For security reasons, the server does not support recursive deletion of directories
The server does not allow uploading files to the root directory of the virtual host (applies only to Bolt archives)
Directories and subdirectories of virtual hosts do not allow other people's files with the .bolt extension
Data disks cannot simply be transferred from the Little Endian system to the Big Endian system, or vice versa

Multipart will not be supported, since a strict record of a specific amount of data is required so that underloaded files do not form and other problems arise.

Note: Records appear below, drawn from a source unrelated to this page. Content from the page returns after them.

-- ==== Sys2Proof/Certificates/Slice0/Obligations.lean ====
section
/-! DEFINITION. Certificates/Slice0/Obligations.lean: the statements for the provers. A clause that rests on a
choice the spec marks as its own ("decision: see 92_eei_decisions.md D<n>") or on one of the model's log entries
is named so in the docstring. -/

open Sys2Proof Sys2Proof.Machine Sys2Proof.Safety

/-! ## Parameters and fields -/

/-- R21: the per-variant constants. VMAX = 2^WIDTH - 1; a command frame is byte 0 and the value bytes; PAD, the zero
bits at the bottom of byte 2, is what the value bytes hold beyond WIDTH. -/
def Obligations.VariantConstantsAreTheTable : Prop :=
  (width .v8 = 8 ∧ width .v10 = 10 ∧ width .v12 = 12) ∧
  (statusLen .v8 = 4 ∧ statusLen .v10 = 6 ∧ statusLen .v12 = 6) ∧
  (cmdLen .v8 = 2 ∧ cmdLen .v10 = 3 ∧ cmdLen .v12 = 3) ∧
  (8 * (cmdLen .v10 - 1) - width .v10 = 6 ∧ 8 * (cmdLen .v12 - 1) - width .v12 = 4) ∧
  ∀ v, vmax v = 2 ^ width v - 1

/-- R28: the six fields of a ConfigStatus byte stand at bits 7, 6, 5, 4:3, 2:1 and 0, and the packing formula
is their inverse both ways. -/
def Obligations.ConfigStatusFieldsRoundTrip : Prop :=
  (∀ c : Byte,
    (rdy c = decide (128 ≤ c.toNat)) ∧ (por c = decide (c.toNat / 64 % 2 = 1)) ∧
    (unusedBit c = decide (c.toNat / 32 % 2 = 1)) ∧ (vref c).toNat = c.toNat / 8 % 4 ∧
    (pd c).toNat = c.toNat / 2 % 4 ∧ (gainFlag c = decide (c.toNat % 2 = 1)) ∧
    packConfig (rdy c) (por c) (unusedBit c) (vref c) (pd c) (gainFlag c) = c) ∧
  (∀ (r p u g : Bool) (ref : Ref) (d : BitVec 2),
    let c := packConfig r p u ref d g
    rdy c = r ∧ por c = p ∧ unusedBit c = u ∧ vref c = ref ∧ pd c = d ∧ gainFlag c = g)

/-! ## Encoding -/

/-- Decoding the bytes an instruction is encoded to gives it back, for every well-formed instruction of every
row, on an instance of a variant that has it, for every admitted CMD_WRITE_ALL. -/
def Obligations.DecodeInvertsEncode : Prop :=
  ∀ (c : Cfg) (i : Instr), c.wf = true → i.wf = true → i.fits c.variant = true →
    decode c i.port (encode c i) = .ok i

/-- The other direction on the wire: a command or status frame that decodes is exactly the frame its
instruction encodes to, and the instruction is well formed, so no two frames mean the same. That a command frame
with a reserved or pad bit set, or with another selector, does not decode is the model's choice
(notes/assumptions/19.md, DEDUCED); the spec says only that the block never sends one (R85, R92). -/
def Obligations.WireFramesHaveOneMeaning : Prop :=
  ∀ (c : Cfg) (p : Port) (bs : List Byte) (i : Instr), p = .command ∨ p = .status →
    decode c p bs = .ok i → encode c i = bs ∧ i.wf = true ∧ i.fits c.variant = true ∧ i.port = p

/-- R89, R92 (the layout is decision D2): bits 26:24 of a request word are ignored, bit 29 too when the word is
COND_PERSIST, all of bits 29:0 when it is STATUS_READ, and a word is no request exactly when bits 31:30 are 00. -/
def Obligations.RequestWordIgnoresReservedBits : Prop :=
  ∀ (c : Cfg) (w : BitVec 32),
    let d := fun w : BitVec 32 => decode c .request (bytes32 w)
    d (w &&& 0xF8FFFFFF#32) = d w ∧
    (w.toNat / 2 ^ 30 = 3 → d (w &&& 0xDFFFFFFF#32) = d w) ∧
    (w.toNat / 2 ^ 30 = 1 → d w = .ok .statusRead) ∧
    (w.toNat / 2 ^ 30 = 0 ↔ d w = .error .noOperation)

/-- A few words written out from the spec's encodings, one or more of each family: command frames (the first is
the source's worked frame, R122; the write-all one is built with the selector 101, so that no default of
CMD_WRITE_ALL has a say), status frames, request words, and words of both pure ports (R89, R90). -/
def Obligations.WrittenOutWordsDecode : Prop :=
  decode { Cfg.default with variant := .v10 } .command [0x40#8, 0x80#8, 0x00#8]
    = .ok (.wrvol10 0#2 false 512#16) ∧
  decode { Cfg.default with variant := .v12, cmdWriteAll := 5#3 } .command [0xBC#8, 0xAB#8, 0xC0#8]
    = .ok (.wrall12 3#2 true 0xABC#16) ∧
  decode Cfg.default .status [0xC0#8, 0xFF#8, 0xE9#8, 0x80#8]
    = .ok (.statusN 0xC0#8 0xFF#8 0xE9#8 0x80#8) ∧
  decode Cfg.default .request [0xA8#8, 0x01#8, 0x01#8, 0xA5#8]
    = .ok (.execute true 1#2 1#8 0x1A5#16) ∧
  decode Cfg.default .request [0xD0#8, 0x05#8, 0x00#8, 0x80#8]
    = .ok (.condPersist 2#2 5#8 0x80#16) ∧
  decode { Cfg.default with variant := .v12 } .encodePort [0x18#8, 0x01#8, 0x0A#8, 0xBC#8]
    = .ok (.encode12 false 3#2 1#8 0xABC#16) ∧
  decode Cfg.default .decodePort [0xC0#8, 0xFF#8, 0xE9#8, 0x80#8, 0xBE#8, 0xEF#8]
    = .ok (.decodeN 0xC0#8 0xFF#8 0xE9#8 0x80#8) ∧
  decode { Cfg.default with variant := .v10 } .decodePort [0xC8#8, 0x12#8, 0x34#8, 0xDF#8, 0xAB#8, 0xCD#8]
    = .ok (.decodeW 0xC8#8 0x12#8 0x34#8 0xDF#8 0xAB#8 0xCD#8)

/-! ## The command encoder -/

/-- R120, R121, R122, R123: the frames, byte by byte, in plain numbers. -/
def Obligations.EncoderFramesAreBitExact : Prop :=
  ∀ (c : Cfg) (ref : Ref) (gainIn : Byte) (value : Value) (persist : Bool),
    let b0 := (if persist then c.cmdWriteAll.toNat else 2) * 32 + ref.toNat * 8 +
      (if gainIn.toNat = 0 then 0 else 4)
    (commandFrame c ref (nz gainIn) value persist).map BitVec.toNat =
      match c.variant with
      | .v8 => [b0, value.toNat % 256]
      | .v10 => [b0, value.toNat % 1024 / 4, value.toNat % 4 * 64]
      | .v12 => [b0, value.toNat % 4096 / 16, value.toNat % 16 * 16]

/-- R124: values that agree modulo 2^WIDTH give the same frame. -/
def Obligations.EncoderTruncatesSilently : Prop :=
  ∀ (c : Cfg) (ref : Ref) (gain : Bool) (value value' : Value) (persist : Bool),
    value.toNat % 2 ^ width c.variant = value'.toNat % 2 ^ width c.variant →
    commandFrame c ref gain value persist = commandFrame c ref gain value' persist

/-- R126 (its inverse is R88): extracting the value bits of an encoded frame gives the value modulo 2^WIDTH, so
an in-range value comes back exactly. -/
def Obligations.ExtractInvertsEncoderInRange : Prop :=
  ∀ (c : Cfg) (ref : Ref) (gain : Bool) (value : Value) (persist : Bool),
    ∃ x, extractValue c.variant (commandFrame c ref gain value persist) = some x ∧
      x.toNat = value.toNat % 2 ^ width c.variant ∧
      (value.toNat ≤ vmax c.variant → x = value)

/-- R126: the encoder is injective on the persist flag, the reference, the gain bit and the value modulo
2^WIDTH, provided the two selectors differ. -/
def Obligations.EncoderIsInjective : Prop :=
  ∀ (c : Cfg) (ref ref' : Ref) (gain gain' : Bool) (value value' : Value) (persist persist' : Bool),
    c.cmdWriteAll ≠ 2#3 →
    commandFrame c ref gain value persist = commandFrame c ref' gain' value' persist' →
    persist = persist' ∧ ref = ref' ∧ gain = gain' ∧
      value.toNat % 2 ^ width c.variant = value'.toNat % 2 ^ width c.variant

/-- R24, R125: only whether the gain operand is zero matters, in every operation that has one. Zero stays 0, every other
value becomes 1: in the latch REQ.GAIN; in bit 2 of byte 0 of the frame EXECUTE sends, and of every frame made from a
latched bit, which is what COND_PERSIST sends; and in that bit of the pure encoder's frame (bit 18 of enc_frame, where
R90's port layout puts it, which is decision D2; notes/assumptions/24.md). -/
def Obligations.NonzeroGainIsGainOn : Prop :=
  ∀ (s : State) (p : Bool) (ref : Ref) (g g' : Byte) (v : Value), (g = 0#8 ↔ g' = 0#8) →
    (s.seq = .idle → ∃ t t', exec (.execute p ref g v) s = .next t ∧ exec (.execute p ref g' v) s = .next t' ∧
      t'.req = t.req ∧ t'.outstanding = t.outstanding ∧ (t.req.gain = false ↔ g = 0#8) ∧
      ∃ b0 bs, t.outstanding = some (.write s.cfg.addr (b0 :: bs)) ∧ (b0.toNat / 4 % 2 = 1 ↔ g ≠ 0#8)) ∧
    (s.seq = .idle → ∃ t t', exec (.condPersist ref g v) s = .next t ∧ exec (.condPersist ref g' v) s = .next t' ∧
      t'.req = t.req ∧ t'.outstanding = t.outstanding ∧ (t.req.gain = false ↔ g = 0#8)) ∧
    (∀ gain, ∃ b0 bs, commandFrame s.cfg ref gain v p = b0 :: bs ∧ (b0.toNat / 4 % 2 = 1 ↔ gain = true)) ∧
    exec (.encode8 p ref g v) s = exec (.encode8 p ref g' v) s ∧
    exec (.encode10 p ref g v) s = exec (.encode10 p ref g' v) s ∧
    exec (.encode12 p ref g v) s = exec (.encode12 p ref g' v) s ∧
    (∀ i ∈ [Instr.encode8 p ref g v, .encode10 p ref g v, .encode12 p ref g v], i.fits s.cfg.variant = true →
      ∃ (f : BitVec 24) (n : Nat), exec i s = .next { s with trace := .encPort f n :: s.trace } ∧
        (f.toNat / 2 ^ 18 % 2 = 1 ↔ g ≠ 0#8))

/-- ENCODE.8, ENCODE.10, ENCODE.12 complete on an instance of their variant: the frame of R120 to R123 appears
on the encoder port (its layout is decision D2: byte 0 in bits 23:16, byte 2 zero for V8) with its length, and
nothing else changes: no register, no transaction, no clock sample. -/
def Obligations.EncodePortGivesTheFrame : Prop :=
  ∀ (s : State) (p : Bool) (ref : Ref) (g : Byte) (v : Value),
    let b0 := (if p then s.cfg.cmdWriteAll.toNat else 2) * 32 + ref.toNat * 8 +
      (if g.toNat = 0 then 0 else 4)
    (s.cfg.variant = .v8 → ∃ f : BitVec 24,
      exec (.encode8 p ref g v) s = .next { s with trace := .encPort f 2 :: s.trace } ∧
      f.toNat = b0 * 65536 + v.toNat % 256 * 256) ∧
    (s.cfg.variant = .v10 → ∃ f : BitVec 24,
      exec (.encode10 p ref g v) s = .next { s with trace := .encPort f 3 :: s.trace } ∧
      f.toNat = b0 * 65536 + v.toNat % 1024 * 64) ∧
    (s.cfg.variant = .v12 → ∃ f : BitVec 24,
      exec (.encode12 p ref g v) s = .next { s with trace := .encPort f 3 :: s.trace } ∧
      f.toNat = b0 * 65536 + v.toNat % 4096 * 16)

/-! ## The status decoder -/

/-- R110: DECODE.N zero-extends each value byte and copies the ConfigStatus bytes whole. -/
def Obligations.NarrowDecodeZeroExtends : Prop :=
  ∀ s0 s1 s2 s3 : Byte,
    let d := statusOfNarrow s0 s1 s2 s3
    d.vcfg = s0 ∧ d.vval.toNat = s1.toNat ∧ d.nvcfg = s2 ∧ d.nvval.toNat = s3.toNat

/-- R111: DECODE.W reads each value big-endian, nothing masked. -/
def Obligations.WideDecodeIsBigEndian : Prop :=
  ∀ s0 s1 s2 s3 s4 s5 : Byte,
    let d := statusOfWide s0 s1 s2 s3 s4 s5
    d.vcfg = s0 ∧ d.vval.toNat = s1.toNat * 256 + s2.toNat ∧
    d.nvcfg = s3 ∧ d.nvval.toNat = s4.toNat * 256 + s5.toNat

/-- R114: a status frame of the right length always decodes, its ConfigStatus bytes come out as bytes 0 and 2 (V8) or 0
and 3 (V10, V12) of the frame, and re-packing the six fields of any such byte gives the byte back. -/
def Obligations.StatusDecodeKeepsConfigBytes : Prop :=
  (∀ c : Byte, packConfig (rdy c) (por c) (unusedBit c) (vref c) (pd c) (gainFlag c) = c) ∧
  ∀ (c : Cfg) (frame : List Byte), frame.length = statusLen c.variant →
    (c.variant = .v8 → ∃ s0 s1 s2 s3, decode c .status frame = .ok (.statusN s0 s1 s2 s3) ∧
      some (statusOfNarrow s0 s1 s2 s3).vcfg = frame[0]? ∧
      some (statusOfNarrow s0 s1 s2 s3).nvcfg = frame[2]?) ∧
    (c.variant = .v10 ∨ c.variant = .v12 →
      ∃ s0 s1 s2 s3 s4 s5, decode c .status frame = .ok (.statusW s0 s1 s2 s3 s4 s5) ∧
      some (statusOfWide s0 s1 s2 s3 s4 s5).vcfg = frame[0]? ∧
      some (statusOfWide s0 s1 s2 s3 s4 s5).nvcfg = frame[3]?)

Use only binary data transfer protocol to write files or values.

Requirements

Operating Systems: Linux, BSD, Solaris, OSX
Architectures: amd64, arm64, ppc64 and mips64, with only amd64 tested
Supported Byte Order: Little or Big Endian
Any POSIX compatible file system with full locking support (preferred clustered MooseFS)

Recommendations

It is recommended to upload large files directly to the wZD server, bypassing reverse proxy servers

Real application

Our cluster used has about 250,000,000 small pictures and 15,000,000 directories on separate SATA drives. It utilizes the MooseFS cluster file system. This works well with so many files, but at the same time, its Master servers consume 75 gigabytes of RAM, and since frequent dumps of a large amount of metadata occur, this is bad for SSD disks. Accordingly, there is also a limit of about 1 billion files in MooseFS itself with the one replica of each file.

With a fragmented directory structure, an average of 10 to 1000 files are stored in most directories. After installing wZD and archiving the files in Bolt archives, it turned out about 25 times less files, about 10,000,000. With proper planning of the structure, a smaller number of files could have been achieved, but this is not possible if the already existing structure remains unchanged. Proper planning would result in very large inodes savings, low memory consumption of the cluster FS, significant acceleration of the MooseFS operation itself, and a reduction in the actual space occupied on the MooseFS cluster FS. The fact is, MooseFS always allocates a block of 64 KB for each file, that is, even if a file has a size of 3 KB, will still be allocated 64 KB.

The multi threaded wZA archiver has already been tested on real data.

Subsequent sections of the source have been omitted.